Our study had several limitations. First, data used in this study were extracted from a single institution and thus it is unclear to what extent our findings can be extrapolated to other healthcare institutions. Although model performance in our study was assessed on an independent test set, future studies should focus on external validation of ML algorithms using data from other institutions. There was also a significant proportion (n = 488, 24.4%) of patients who were excluded from our study due to incomplete follow-up. This follow-up rate of 75.6%, while not ideal, is expected for studies with intermediate follow-up durations, with prior studies reporting similar follow-up rates of around 70–80% [32, 33]. Next, the performance of our ML models may have been limited by the input variables currently available in our joint replacement registry.
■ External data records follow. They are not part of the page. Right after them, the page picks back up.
-- ==== Sys2Proof/Machine/Scheduler.lean ====
section
/-! DEFINITION. Commands: the scheduler and the cores it serves (11_cores_and_scheduler.md R303 to R338). -/

namespace Sys2Proof.Machine

/-- A cycle of acceptance; completions and writes that waited for a token entry go on (R351, R446). -/
def acceptStep (s : State) : State := retryAll (dmaTokFreed (tokenAcceptCycle s))

/-- A cycle of dispatch; a core group in retention that is dispatched to wakes (R317, R403). -/
def dispatchStep (s : State) : State :=
  let t := dispatchCycle s
  let fresh := t.sched.held.filter (fun h => !s.sched.held.contains h)
  let ds := (fresh.map (fun h => domCore h.core)).filter (fun d => domainDown t d)
  if ds.isEmpty then t else wakeDomains 29 ds t

/-- TOKEN_ACCEPT (R312). -/
def execTokenAccept (s : State) : Answer := .next (whenOn 2 acceptStep s)

/-- SCHED_HOST_TOK_PUSH (R311). -/
def execSchedHostTokPush (m : Initiator) (v : Word) (s : State) : Answer := .next (rowWrite m .SCHED_HOST_TOK_PUSH 0 v s)

/-- DISPATCH (R317). -/
def execDispatch (s : State) : Answer := .next (whenOn 2 dispatchStep s)

/-- RELEASE (R323). -/
def execRelease (flow : Fin 1024) (s : State) : Answer := .next (whenOn 2 (releaseNext flow) s)

/-- SCHED_CANCEL (R325). -/
def execSchedCancel (m : Initiator) (v : Word) (s : State) : Answer := .next (rowWrite m .SCHED_CANCEL 0 v s)

/-- AGING (R321). -/
def execAging (s : State) : Answer := .next (whenOn 2 agingStep s)

/-- SPILL (R331). -/
def execSpill (c : Fin 3) (s : State) : Answer := .next (whenOn 2 (spillStep (c + 1)) s)

/-- UNSPILL (R329). -/
def execUnspill (c : Fin 3) (s : State) : Answer := .next (whenOn 2 (unspillStep (c + 1)) s)

/-- C0_REFILL (R335). -/
def execC0Refill (s : State) : Answer := .next (whenOn 2 Sys2Proof.Machine.c0Refill s)

/-- C0_RATE_WRITE (R335). -/
def execC0RateWrite (m : Initiator) (v : Word) (s : State) : Answer := .next (rowWrite m .SCHED_C0_RATE 0 v s)

/-- SCHED_FLOW_WRITE (R314). -/
def execSchedFlowWrite (m : Initiator) (f : Fin 1024) (v : Word) (s : State) : Answer := .next (rowWrite m .SCHED_FLOW_f f v s)

/-- SPILL_AREA_WRITE (R332). -/
def execSpillAreaWrite (m : Initiator) (size : Bool) (v : Word) (s : State) : Answer :=
  .next (rowWrite m (if size then .SCHED_SPILL_SIZE else .SCHED_SPILL_BASE) 0 v s)

/-- CORE_START (R304). -/
def execCoreStart (m : Initiator) (c : Fin 16) (v : Word) (s : State) : Answer :=
  .next (rowWrite m .SCHED_CORE_n_CTRL c (putBit v 0 true) s)

/-- CORE_STOP (R304). -/
def execCoreStop (m : Initiator) (c : Fin 16) (v : Word) (s : State) : Answer :=
  .next (rowWrite m .SCHED_CORE_n_CTRL c (putBit v 1 true) s)

/-- STORE_BUS_ERROR (R307). -/
def execStoreBusError (c : Fin 16) (s : State) : Answer := .next (whenOn (domCore c) (storeErrorStep c) s)

/-- UNCACHED_LOAD_RESPONSE (R101). -/
def execUncachedLoadResponse (c : Fin 16) (s : State) : Answer := .next (whenOn (domCore c) (uncachedResponse c) s)

/-- WRITE_BUFFER_DRAIN (R102). -/
def execWriteBufferDrain (c : Fin 16) (s : State) : Answer := .next (whenOn (domCore c) (drainStep c) s)

end Sys2Proof.Machine
end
Although our variables are largely similar to predictors identified in a systematic review by Gunaratne et al, there may be other factors such as the patient’s preoperative expectations, psychological coping mechanisms and other socio-economic factors which may influence postoperative satisfaction [7]. However, these factors are often overlooked by joint replacement registries and remain poorly understood, thus highlighting the need for further research in this area. Lastly, we acknowledge that our models may not be fully optimized in terms of calibration as the primary aim of our study was to demonstrate the ability of ML models to discriminate between the two outcomes.

Conclusion

Machine learning (ML) algorithms demonstrated fair discriminative ability in predicting patient satisfaction after THA. We have identified modifiable and non-modifiable predictors of postoperative satisfaction which could enhance preoperative counselling and improve health optimization prior to THA.